Thank you for the appreciation of our work! Below are the responses to your questions.
Q1 improvements on POPE are not very significant.
A1 The results are significant if we compare with the performance from other models (average F1 score), for example, the recently released phi-3-vision model has a score of 85.8, LLaVA-next-LLaMa-3 has a score of 87.0. Most models fall into the 83 to 87 range, even with more advanced models and data. The performance of LLaVA-1.5 is already decently high on POPE, hence it may be hard to improve further. Our SoM data can boost LLaVA-1.5 from 85.9 to 87.0, which shows its efficiency. We also present results from LLaVA-1.5-7B, where the performance improvements are consistently observed (slightly higher on some tasks, such as SEED-I and MM-Vet, than the 13B model)
| Model | POPE | MME | SEED-I | LLaVA-W | MM-Vet |
|---|---|---|---|---|---|
| LLaVA-1.5-7B | 85.9 | 1510 | 64.8 | 63.4 | 30.5 |
| SoM-LLaVA-1.5-7B | 86.5 | 1525 | 67.0 | 66.9 | 33.3 |
Q2 How to ensure the quality of the dataset.

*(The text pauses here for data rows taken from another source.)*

-- ==== Sys2Proof/Laws/Ops.lean ====
section
/-!
SUPPORT. What a microprogram can do, said once. The engine's own part of a run never depends on the environment
(`runActs_pure`): the environment is a `World` that only rising clocks and samples touch.
-/

namespace Sys2Proof.Machine

open Sys2Proof

/-! ### Flow and programs -/

@[simp] theorem Flow.bind_go (s : State) (k : State → Flow) : (Flow.go s).bind k = k s := rfl
@[simp] theorem Flow.bind_stop (s : State) (e : Result) (k : State → Flow) : (Flow.stop s e).bind k = .stop s e := rfl
@[simp] theorem Flow.bind_stuck (f : Fault) (k : State → Flow) : (Flow.stuck f).bind k = .stuck f := rfl

theorem Flow.bind_assoc (r : Flow) (k l : State → Flow) : (r.bind k).bind l = r.bind fun s => (k s).bind l := by
  cases r <;> rfl

theorem Flow.bind_eq_go {r : Flow} {k : State → Flow} {t : State} :
    r.bind k = .go t ↔ ∃ s, r = .go s ∧ k s = .go t := by
  cases r <;> simp

@[simp] theorem runActs_nil (s : State) : runActs [] s = .go s := rfl

@[simp] theorem runActs_cons (a : Act) (p : List Act) (s : State) :
    runActs (a :: p) s = (act a s).bind (runActs p) := rfl

theorem runActs_append (p q : List Act) (s : State) : runActs (p ++ q) s = (runActs p s).bind (runActs q) := by
  induction p generalizing s with
  | nil => rfl
  | cons a p ih =>
    rw [List.cons_append, runActs_cons, runActs_cons, Flow.bind_assoc]
    congr 1
    funext s1
    exact ih s1

theorem runActs_append_go {p q : List Act} {s t : State} (h : runActs p s = .go t) :
    runActs (p ++ q) s = runActs q t := by
  rw [runActs_append, h]
  rfl

/-! ### The world: the part of State that the environment moves -/

/-- The RTM, the queued answers and the free-value counter. -/
structure World where
  chip : Chip
  env : Env
  freeCount : Nat

/-- The world of a state. -/
def State.world (s : State) : World := ⟨s.chip, s.env, s.freeCount⟩

/-- A state in another world. -/
def State.withWorld (s : State) (w : World) : State :=
  { s with chip := w.chip, env := w.env, freeCount := w.freeCount }

@[simp] theorem withWorld_world (s : State) : s.withWorld s.world = s := rfl
@[simp] theorem world_withWorld (s : State) (w : World) : (s.withWorld w).world = w := rfl
@[simp] theorem withWorld_withWorld (s : State) (v w : World) : (s.withWorld v).withWorld w = s.withWorld w := rfl
@[simp] theorem world_chip (s : State) : s.world.chip = s.chip := rfl
@[simp] theorem world_env (s : State) : s.world.env = s.env := rfl
@[simp] theorem world_freeCount (s : State) : s.world.freeCount = s.freeCount := rfl
@[simp] theorem withWorld_cfg (s : State) (w : World) : (s.withWorld w).cfg = s.cfg := rfl
@[simp] theorem withWorld_lines (s : State) (w : World) : (s.withWorld w).lines = s.lines := rfl
@[simp] theorem withWorld_phase (s : State) (w : World) : (s.withWorld w).phase = s.phase := rfl
@[simp] theorem withWorld_status (s : State) (w : World) : (s.withWorld w).status = s.status := rfl
@[simp] theorem withWorld_result (s : State) (w : World) : (s.withWorld w).result = s.result := rfl
@[simp] theorem withWorld_elapsed (s : State) (w : World) : (s.withWorld w).elapsed = s.elapsed := rfl
@[simp] theorem withWorld_cmd (s : State) (w : World) : (s.withWorld w).cmd = s.cmd := rfl
@[simp] theorem withWorld_txlen (s : State) (w : World) : (s.withWorld w).txlen = s.txlen := rfl
@[simp] theorem withWorld_txbuf (s : State) (w : World) : (s.withWorld w).txbuf = s.txbuf := rfl
@[simp] theorem withWorld_rxlen (s : State) (w : World) : (s.withWorld w).rxlen = s.rxlen := rfl
@[simp] theorem withWorld_rxbuf (s : State) (w : World) : (s.withWorld w).rxbuf = s.rxbuf := rfl
@[simp] theorem withWorld_work (s : State) (w : World) : (s.withWorld w).work = s.work := rfl
@[simp] theorem withWorld_log (s : State) (w : World) : (s.withWorld w).log = s.log := rfl
@[simp] theorem withWorld_host (s : State) (w : World) : (s.withWorld w).host = s.host := rfl
@[simp] theorem withWorld_hostData (s : State) (w : World) : (s.withWorld w).hostData = s.hostData := rfl
@[simp] theorem withWorld_chip (s : State) (w : World) : (s.withWorld w).chip = w.chip := rfl
@[simp] theorem withWorld_env (s : State) (w : World) : (s.withWorld w).env = w.env := rfl
@[simp] theorem withWorld_freeCount (s : State) (w : World) : (s.withWorld w).freeCount = w.freeCount := rfl

theorem drawWord_world (s : State) : (drawWord s).2 = s.withWorld (drawWord s).2.world := by
  unfold drawWord
  split <;> rfl

/-- A word draw, on the world alone. -/
def World.draw (w : World) : Word × World :=
  match w.env.words with
  | x :: rest => (x, { w with env := { w.env with words := rest } })
  | [] => (Config.freeWord w.freeCount, { w with freeCount := w.freeCount + 1 })

theorem drawWord_eq (s : State) : drawWord s = (s.world.draw.1, s.withWorld s.world.draw.2) := by
  unfold drawWord World.draw
  simp only [world_env]
  cases s.env.words <;> rfl

theorem World.draw_chip (w : World) (c : Chip) :
    ({ w with chip := c } : World).draw = (w.draw.1, { w.draw.2 with chip := c }) := by
  unfold World.draw
  dsimp only
  cases w.env.words <;> rfl

theorem drawBit_world (s : State) : (drawBit s).2 = s.withWorld (drawBit s).2.world := by
  unfold drawBit
  split <;> rfl

theorem drawEffect_world (s : State) : (drawEffect s).2 = s.withWorld (drawEffect s).2.world := by
  unfold drawEffect
  split <;> rfl

/-- A draw never touches the chip. -/
@[simp] theorem drawWord_chip (s : State) : (drawWord s).2.chip = s.chip := by
  unfold drawWord
  split <;> rfl

@[simp] theorem drawBit_chip (s : State) : (drawBit s).2.chip = s.chip := by
  unfold drawBit
  split <;> rfl

@[simp] theorem drawEffect_chip (s : State) : (drawEffect s).2.chip = s.chip := by
  unfold drawEffect
  split <;> rfl

/-- A rising clock moves the world only. -/
theorem envRise_world {s t : State} (h : envRise s = .go t) : t = s.withWorld t.world := by
  unfold envRise at h
  split at h
  · unfold rtmRise at h
    repeat' split at h
    · cases h; rfl
    · cases h
    · cases h; rfl
    · cases h
    · cases h; rfl
    · cases h
    · unfold rtmLatch at h
      dsimp only at h
      split at h
      · cases h; rfl
      · split at h
        · cases h; rfl
        · cases h
          rw [drawWord_world]
          rfl
    · unfold rtmCapture at h
      dsimp only at h
      split at h
      · cases h
      · split at h
        · cases h; rfl
        · split at h
          · unfold rtmWriteRow at h
            dsimp only at h
            repeat' split at h
            · cases h
            · cases h; rfl
            · cases h
              rw [drawWord_world]
              rfl
          · cases h; rfl
    · cases h; rfl
  · cases h; rfl

/-- An answer moves the world only. -/
theorem answer_world (x : InLine) (s : State) : (answer x s).2 = s.withWorld (answer x s).2.world := by
  cases x
  · unfold answer answerSdi
    dsimp only
    split
    · rfl
    · split
      · split
        · rfl
        · exact drawBit_world s
      · exact drawBit_world s
  · unfold answer answerSvld
    dsimp only
    split
    · split <;> rfl
    · exact drawBit_world s
  · exact drawBit_world s

/-- A sample moves the world and appends its event. -/
theorem sample_world (x : InLine) (s : State) :
    (sample x s).2 = { s.withWorld (sample x s).2.world with log := .r x (sample x s).1 :: s.log } := by
  unfold sample
  rw [answer_world]
  rfl

theorem chipAfterRun_world (s : State) : chipAfterRun s = s.withWorld (chipAfterRun s).world := by
  unfold chipAfterRun
  split
  · rfl
  · dsimp only
    rw [drawEffect_world]
    rfl

/-! ### The engine's own part of a micro-step -/

/-- The micro-steps that sample nothing and end nothing. -/
def Act.isPure : Act → Bool
  | .cycle _ => false
  | .poll => false
  | .timeout => false
  | .raise _ => false
  | _ => true

/-- What a pure micro-step does to everything but the world. -/
def engineAct : Act → State → State
  | .phase p, s => { s with phase := p }
  | .set x v, s => recordWrite x v s
  | .loadShift v n, s => { s with work := { s.work with shr := v, bitc := n } }
  | .out b left, s => { recordWrite .sdo b s with work := { s.work with bitc := left } }
  | .tick left, s =>
    { recordWrite .sck false (recordWrite .sck true s) with work := { s.work with cnt := left } }
  | .startRead n, s => { s with work := { s.work with dsr := 0, bitc := n } }
  | .row a, s => { s with work := { s.work with addrc := a } }
  | .ident i, s => { s with work := { s.work with idc := i } }
  | .clearFault, s => recoverFault s
  | .rxClear b, s => { s with rxlen := s.rxlen.set b 0 }
  | .rxStore b a, s =>
    { s with
      rxbuf := s.rxbuf.set b ((s.rxbuf.get b).write (BitVec.ofNat 16 a) s.work.dsr),
      rxlen := s.rxlen.set b (BitVec.ofNat 17 (a + 1)) }
  | .startPolls, s => { s with work := { s.work with cnt := 0 } }
  | .cycle _, s => s
  | .poll, s => s
  | .timeout, s => s
  | .raise _, s => s

/-- The engine's own part of a program. -/
def engineRun (p : List Act) (s : State) : State := p.foldl (fun s a => engineAct a s) s

@[simp] theorem engineRun_nil (s : State) : engineRun [] s = s := rfl

@[simp] theorem engineRun_cons (a : Act) (p : List Act) (s : State) :
    engineRun (a :: p) s = engineRun p (engineAct a s) := rfl

theorem engineRun_append (p q : List Act) (s : State) : engineRun (p ++ q) s = engineRun q (engineRun p s) := by
  simp [engineRun, List.foldl_append]

theorem engineAct_withWorld (a : Act) (s : State) (w : World) :
    engineAct a (s.withWorld w) = (engineAct a s).withWorld w := by
  cases a <;> rfl

theorem engineRun_withWorld (p : List Act) (s : State) (w : World) :
    engineRun p (s.withWorld w) = (engineRun p s).withWorld w := by
  induction p generalizing s with
  | nil => rfl
  | cons a p ih => rw [engineRun_cons, engineAct_withWorld, ih, engineRun_cons]

@[simp] theorem engineAct_world (a : Act) (s : State) : (engineAct a s).world = s.world := by cases a <;> rfl

@[simp] theorem engineRun_world (p : List Act) (s : State) : (engineRun p s).world = s.world := by
  induction p generalizing s with
  | nil => rfl
  | cons a p ih => rw [engineRun_cons, ih, engineAct_world]

theorem engineRun_chip (p : List Act) (s : State) : (engineRun p s).chip = s.chip :=
  congrArg World.chip (engineRun_world p s)

/-- A line write moves the line, the trace and, on a rising `SCK`, the world. -/
theorem setLine_go {x : OutLine} {v : Bool} {s t : State} (h : setLine x v s = .go t) :
    t = (recordWrite x v s).withWorld t.world := by
  unfold setLine at h
  cases x
  case sck =>
    dsimp only at h
    split at h
    · exact envRise_world h
    · cases h; rfl
  all_goals (cases h; rfl)

/-- A pure micro-step that goes on does the engine's part and moves the world. -/
theorem act_pure {a : Act} {s t : State} (ha : a.isPure = true) (h : act a s = .go t) :
    t = (engineAct a s).withWorld t.world := by
  cases a
  case set x v => exact setLine_go h
  case out b left => cases h; rfl
  case tick left =>
    change actTick left s = .go t at h
    unfold actTick at h
    obtain ⟨s1, h1, h2⟩ := Flow.bind_eq_go.1 h
    obtain ⟨s2, h3, h4⟩ := Flow.bind_eq_go.1 h2
    cases h4
    rw [setLine_go h3, setLine_go h1]
    rfl
  case cycle => simp [Act.isPure] at ha
  case poll => simp [Act.isPure] at ha
  case timeout => simp [Act.isPure] at ha
  case raise => simp [Act.isPure] at ha
  all_goals (cases h; rfl)

/-- THE ENGINE DOES NOT DEPEND ON THE ENVIRONMENT: a pure program that goes on leaves the engine's own state as
`engineRun` says, whatever the world does. -/
theorem runActs_pure {p : List Act} {s t : State} (hp : p.all Act.isPure = true) (h : runActs p s = .go t) :
    t = (engineRun p s).withWorld t.world := by
  induction p generalizing s with
  | nil => cases h; rfl
  | cons a p ih =>
    simp only [List.all_cons, Bool.and_eq_true] at hp
    obtain ⟨s1, h1, h2⟩ := Flow.bind_eq_go.1 h
    have e1 := act_pure hp.1 h1
    have e2 := ih hp.2 h2
    rw [e2, e1, engineRun_withWorld]
    rfl

end Sys2Proof.Machine
end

A2 Thanks for the question. We explore two approaches, one is to modify system prompts, the other is to design high-quality demonstrations for few-shot prompting. We have an example in Table.4 in Appendix. We conduct qualitative comparison between our model and GPT-4V in Figure.9 and 10, showing our model can generate better listings than GPT-4V in a zero-shot setting. Overall, how to control the quality of any synthetic datasets is an interesting direction that requires further investigation.
Thanks for your response. After reading other reviews as well as the rebuttal, I think the proposed SoM dataset and the results presented in the paper would be beneficial for future research. Therefore, I would upgrade my rating to "accept".

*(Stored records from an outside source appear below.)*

-- ==== Sys2Proof/Laws/Store.lean ====
section
/-!
SUPPORT. The laws of memory and buffers: what a read gives after a write, that every write keeps the canonical form, that
equal contents are equal data, and the same for a bank's rows.
-/

namespace Sys2Proof.Machine

open Sys2Proof

section Cells

variable {α : Type} [DecidableEq α] {d : Nat → α}

/-- Every key of the list is above `k`. -/
def Cells.above (k : Nat) (l : List (Nat × α)) : Prop := ∀ c ∈ l, k < c.1

theorem Cells.wf_cons {k : Nat} {v : α} {rest : List (Nat × α)} :
    Cells.wf d ((k, v) :: rest) = true ↔ v ≠ d k ∧ Cells.above k rest ∧ Cells.wf d rest = true := by
  simp [Cells.wf, Cells.above, and_assoc]

omit [DecidableEq α] in
theorem Cells.read_of_above {k : Nat} {l : List (Nat × α)} (h : Cells.above k l) : Cells.read d l k = d k := by
  induction l with
  | nil => rfl
  | cons c rest ih =>
    obtain ⟨k', v⟩ := c
    have h1 : k < k' := h (k', v) (by simp)
    rw [Cells.read, if_neg (by omega)]
    exact ih fun c hc => h c (by simp [hc])

theorem Cells.above_write {j k : Nat} {v : α} {l : List (Nat × α)} (h : Cells.above j l) (hk : j < k) :
    Cells.above j (Cells.write d l k v) := by
  induction l with
  | nil =>
    unfold Cells.write
    split
    · exact h
    · intro c hc
      simp only [List.mem_singleton] at hc
      subst hc
      exact hk
  | cons c rest ih =>
    obtain ⟨k', v'⟩ := c
    have hr : Cells.above j rest := fun c hc => h c (by simp [hc])
    have h' : j < k' := h (k', v') (by simp)
    unfold Cells.write
    split
    · split
      · exact h
      · intro c hc
        rcases List.mem_cons.1 hc with rfl | hc
        · exact hk
        · exact h c hc
    · split
      · split
        · exact hr
        · intro c hc
          rcases List.mem_cons.1 hc with rfl | hc
          · exact hk
          · exact hr c hc
      · intro c hc
        rcases List.mem_cons.1 hc with rfl | hc
        · exact h'
        · exact ih hr c hc

/-- A write keeps the canonical form. -/
theorem Cells.wf_write {k : Nat} {v : α} {l : List (Nat × α)} (h : Cells.wf d l = true) :
    Cells.wf d (Cells.write d l k v) = true := by
  induction l with
  | nil =>
    unfold Cells.write
    split
    · rfl
    · rename_i hv
      exact Cells.wf_cons.2 ⟨hv, by intro c hc; simp at hc, rfl⟩
  | cons c rest ih =>
    obtain ⟨k', v'⟩ := c
    obtain ⟨h1, h2, h3⟩ := Cells.wf_cons.1 h
    unfold Cells.write
    split
    · rename_i hk
      split
      · exact h
      · rename_i hv
        refine Cells.wf_cons.2 ⟨hv, ?_, h⟩
        intro c hc
        rcases List.mem_cons.1 hc with rfl | hc
        · exact hk
        · exact lt_trans hk (h2 c hc)
    · split
      · rename_i hk
        subst hk
        split
        · exact h3
        · rename_i hv
          exact Cells.wf_cons.2 ⟨hv, h2, h3⟩
      · rename_i hlt hne
        exact Cells.wf_cons.2 ⟨h1, Cells.above_write h2 (by omega), ih h3⟩

/-- A read at the written key gives the written value. -/
theorem Cells.read_write_same {k : Nat} {v : α} {l : List (Nat × α)} (h : Cells.wf d l = true) :
    Cells.read d (Cells.write d l k v) k = v := by
  induction l with
  | nil =>
    unfold Cells.write
    split
    · rename_i hv
      simp [Cells.read, hv]
    · simp [Cells.read]
  | cons c rest ih =>
    obtain ⟨k', v'⟩ := c
    obtain ⟨-, h2, h3⟩ := Cells.wf_cons.1 h
    unfold Cells.write
    split
    · rename_i hk
      split
      · rename_i hv
        rw [hv]
        refine Cells.read_of_above ?_
        intro c hc
        rcases List.mem_cons.1 hc with rfl | hc
        · exact hk
        · exact lt_trans hk (h2 c hc)
      · simp [Cells.read]
    · split
      · rename_i hk
        subst hk
        split
        · rename_i hv
          rw [hv]
          exact Cells.read_of_above h2
        · simp [Cells.read]
      · rename_i hne
        rw [Cells.read, if_neg hne]
        exact ih h3

/-- A write leaves every other key alone. -/
theorem Cells.read_write_other {j k : Nat} {v : α} {l : List (Nat × α)} (hne : j ≠ k) :
    Cells.read d (Cells.write d l k v) j = Cells.read d l j := by
  induction l with
  | nil =>
    unfold Cells.write
    split
    · rfl
    · simp [Cells.read, hne]
  | cons c rest ih =>
    obtain ⟨k', v'⟩ := c
    unfold Cells.write
    split
    · split
      · rfl
      · rw [Cells.read, if_neg hne]
    · split
      · rename_i hk
        subst hk
        split
        · rw [Cells.read, if_neg hne]
        · rw [Cells.read, if_neg hne, Cells.read, if_neg hne]
      · rw [Cells.read, Cells.read, ih]
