-- ==== Sys2Proof/Laws/Rest.lean ====
section
/-!
SUPPORT. The idle-line rule (40_primitives.md R119) for every program, whatever the environment: each micro-operation
starts and ends with the scan lines at rest and no selection pending, and a command that stops in the middle stops there
too. Also the bound on the receive lengths.
-/

namespace Sys2Proof.Machine

open Sys2Proof

/-- The scan lines at rest but for test mode (40_primitives.md R119), no selection pending. -/
structure Rest (s : State) : Prop where
  sck : s.lines.sck = false
  srst : s.lines.srst = false
  cse : s.lines.cse = false
  load : s.lines.load = false
  pend : s.chip.selPend = false

/-- A program that goes on from `P` gets to `Q`, and one that ends gets to `R`, whatever the environment. -/
def Leads (P : State → Prop) (p : List Act) (Q R : State → Prop) : Prop :=
  ∀ s, P s → match runActs p s with
    | .go t => Q t
    | .stop t _ => R t
    | .stuck _ => True

theorem Leads.append {P Q Q' R : State → Prop} {p q : List Act} (h : Leads P p Q R) (k : Leads Q q Q' R) :
    Leads P (p ++ q) Q' R := by
  intro s hs
  rw [runActs_append]
  have h1 := h s hs
  cases hp : runActs p s with
  | go t => rw [hp] at h1; exact k t h1
  | stop t e => rw [hp] at h1; exact h1
  | stuck f => trivial

theorem Leads.nil {P R : State → Prop} : Leads P [] P R := fun _ hs => hs

theorem Leads.single {P Q R : State → Prop} {a : Act}
    (h : ∀ s, P s → match act a s with
      | .go t => Q t
      | .stop t _ => R t
      | .stuck _ => True) : Leads P [a] Q R := by
  intro s hs
  have h1 := h s hs
  rw [runActs_cons]
  cases ha : act a s with
  | go t => rw [ha] at h1; exact h1
  | stop t e => rw [ha] at h1; exact h1
  | stuck f => trivial

theorem Leads.cons {P Q Q' R : State → Prop} {a : Act} {q : List Act} (h : Leads P [a] Q R) (k : Leads Q q Q' R) :
    Leads P (a :: q) Q' R := Leads.append h k

theorem Leads.flatMap {α : Type} {P R : State → Prop} (l : List α) {f : α → List Act}
    (h : ∀ a ∈ l, Leads P (f a) P R) : Leads P (l.flatMap f) P R := by
  induction l with
  | nil => exact Leads.nil
  | cons a l ih =>
    rw [List.flatMap_cons]
    exact (h a (by simp)).append (ih fun b hb => h b (by simp [hb]))

theorem Leads.weaken {P P' Q Q' R R' : State → Prop} {p : List Act} (h : Leads P p Q R) (hp : ∀ s, P' s → P s)
    (hq : ∀ s, Q s → Q' s) (hr : ∀ s, R s → R' s) : Leads P' p Q' R' := by
  intro s hs
  have h1 := h s (hp s hs)
  cases ha : runActs p s with
  | go t => rw [ha] at h1; exact hq t h1
  | stop t e => rw [ha] at h1; exact hr t h1
  | stuck f => trivial

/-- A micro-step that moves neither the lines nor the selection. -/
theorem Leads.still {P R : State → Prop} {a : Act} (hp : ∀ s t, P s → t.lines = s.lines → t.chip = s.chip →
    t.env = s.env → P t) (ha : ∀ s, ∃ t, act a s = .go t ∧ t.lines = s.lines ∧ t.chip = s.chip ∧ t.env = s.env) :
    Leads P [a] P R := by
  refine Leads.single fun s hs => ?_
  obtain ⟨t, e, h1, h2, h3⟩ := ha s
  rw [e]
  exact hp s t hs h1 h2 h3

/-! ### What a pulse does to a pending selection -/

/-- The scan lines between pulses: their levels, and whether a selection may be pending. -/
structure Held (srst cse load pend : Bool) (s : State) : Prop where
  sck : s.lines.sck = false
  srst : s.lines.srst = srst
  cse : s.lines.cse = cse
  load : s.lines.load = load
  pend : pend = false → s.chip.selPend = false
  oracle : s.env.kind = .oracle → s.chip.selPend = false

Thank you so much for the support of our work!
This paper presents a simple and compelling idea for enriching the spatial and fine-grained reasoning of multimodal large language models (MLLMs): rather than solely condition language generation on an image, the key idea is to augment an image with a “set of marks” (alphanumeric tags overlaid on the image) that are associated with key locations or reference points. As an example, given an image of a crowd at a concert, a plausible set of marks might include a different tag on each of the members of the crowd, a mark on the stage, and a mark on each of the musicians and their corresponding instruments.

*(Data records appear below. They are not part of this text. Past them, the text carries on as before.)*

theorem Goes.append {p q : List Act} {s t u : State} (h : Goes p s t) (k : Goes q t u) : Goes (p ++ q) s u := by
  unfold Goes at *
  rw [runActs_append_go h, k]

/-- A program that keeps the lines at rest and `TM` leaves the machine scanning. -/
theorem Goes.scanning {p : List Act} {s t : State} (hr : Goes p s t) (h : Scanning s)
    (hl : Leads (Held false false false false) p (Held false false false false) fun _ => True)
    (hp : p.all Act.isPure = true) (ht : p.all Act.keepsTm = true) : Scanning t := by
  have h1 := hl s h.held
  have hk := (runActs_reach hr).kind
  have ht' : t.lines.tm = s.lines.tm := by
    rw [runActs_pure hp hr]
    exact engineRun_tm s ht
  rw [hr] at h1
  exact ⟨hk.trans h.kind, h1.sck, h1.srst, ht'.trans h.tm, h1.cse, h1.load, h1.pend rfl⟩

/-- What a piece of a transaction leaves: scanning, the configuration and the environment as they were. -/
structure Goes' (p : List Act) (s t : State) : Prop where
  goes : Goes p s t
  scanning : Scanning t
  cfg : t.cfg = s.cfg
  env : EnvSame s.world t.world

theorem Goes'.append {p q : List Act} {s t u : State} (h : Goes' p s t) (k : Goes' q t u) : Goes' (p ++ q) s u :=
  ⟨h.goes.append k.goes, k.scanning, k.cfg.trans h.cfg, h.env.trans k.env⟩

theorem Goes'.nil {s : State} (h : Scanning s) : Goes' [] s s := ⟨rfl, h, rfl, EnvSame.refl _⟩

theorem Goes'.row {s : State} (h : Scanning s) (a : BitVec 17) :
    ∃ t, Goes' [.row a] s t ∧ t.world = s.world :=
  ⟨_, ⟨rfl, ⟨h.kind, h.sck, h.srst, h.tm, h.cse, h.load, h.pend⟩, rfl, EnvSame.refl _⟩, rfl⟩

theorem Goes'.ident {s : State} (h : Scanning s) (a : BitVec 4) :
    ∃ t, Goes' [.ident a] s t ∧ t.world = s.world :=
  ⟨_, ⟨rfl, ⟨h.kind, h.sck, h.srst, h.tm, h.cse, h.load, h.pend⟩, rfl, EnvSame.refl _⟩, rfl⟩

theorem Goes'.select {s : State} (id : BitVec 8) (h : Scanning s) :
    ∃ t, Goes' (select id) s t ∧ t.world = latchWorld s.cfg s.world id := by
  have r := runActs_select id h
  refine ⟨_, ⟨r, Goes.scanning r h (leads_select id) (by simp) (by simp), after_cfg _ _ _, ?_⟩, rfl⟩
  exact (latchWorld_facts s.cfg s.world id).1

theorem Goes'.writePayload {s : State} {id : BitVec 8} (a : BitVec 16) (d : Word) (e wr : Bool) (m : BitVec 4)
    (h : Scanning s) (ht : s.cfg.loadTicks = ⟨0, 1, 1⟩) (hsel : s.chip.selected = some id)
    (hfit : captureFits s.cfg id ⟨a, d, e, wr, m⟩) :
    ∃ t, Goes' (writePayload s.cfg.loadTicks a d e wr m) s t ∧ t.world = payloadWorld s.cfg s.world id a d e wr m := by
  have r := runActs_writePayload a d e wr m h hsel hfit
  have f := (payloadWorld_facts s.cfg s.world id a d e wr m).1
  rw [← ht] at r
  generalize payloadWorld s.cfg s.world id a d e wr m = w at *
  exact ⟨_, ⟨r, Goes.scanning r h (leads_writePayload _ _ _ _ _ _) (by simp) (by simp), after_cfg _ _ _, f⟩,
    world_withWorld _ _⟩

theorem captureFits_of_noWrite {cfg : Config} {id : BitVec 8} {p : Payload} (h : (p.enable && p.write) = false) :
    captureFits cfg id p := fun _ _ he => by rw [h] at he; cases he

theorem chip_of_world {s : State} {w : World} (h : s.world = w) : s.chip = w.chip := congrArg World.chip h

/-- What a selection leaves on the chip. -/
theorem Goes'.select_facts {s : State} (id : BitVec 8) (h : Scanning s) :
    ∃ t, Goes' (Machine.select id) s t ∧ t.chip.selected = some id ∧ t.chip.treg = s.chip.treg ∧
      t.chip.mem = s.chip.mem ∧ t.world = latchWorld s.cfg s.world id := by
  obtain ⟨t, g, w⟩ := Goes'.select id h
  obtain ⟨_, l, _, r, m⟩ := latchWorld_facts s.cfg s.world id
  have c := chip_of_world w
  exact ⟨t, g, by rw [c, l], by rw [c, r]; rfl, by rw [c, m]; rfl, w⟩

Note that this idea of “marking” is an alternative input scheme that type checks with existing MLLMs that take in arbitrary images and generate text; at inference time, one can still provide untagged images, or they can manually tag an image with marks, and have the MLLM generate outputs referring to individual marked objects.
The bulk of the paper 1) discusses the failures of existing MLLMs such as LLaVa-1.5 when it comes to reasoning over “marked images”, 2) curating a small “marked” dataset of just 10-30K examples of images with labeled outputs just consisting of “List items one by one: <tag 1>: <description> ...”, and 3) evaluating MLLMs trained with this additional data on a spectrum of evaluation tasks.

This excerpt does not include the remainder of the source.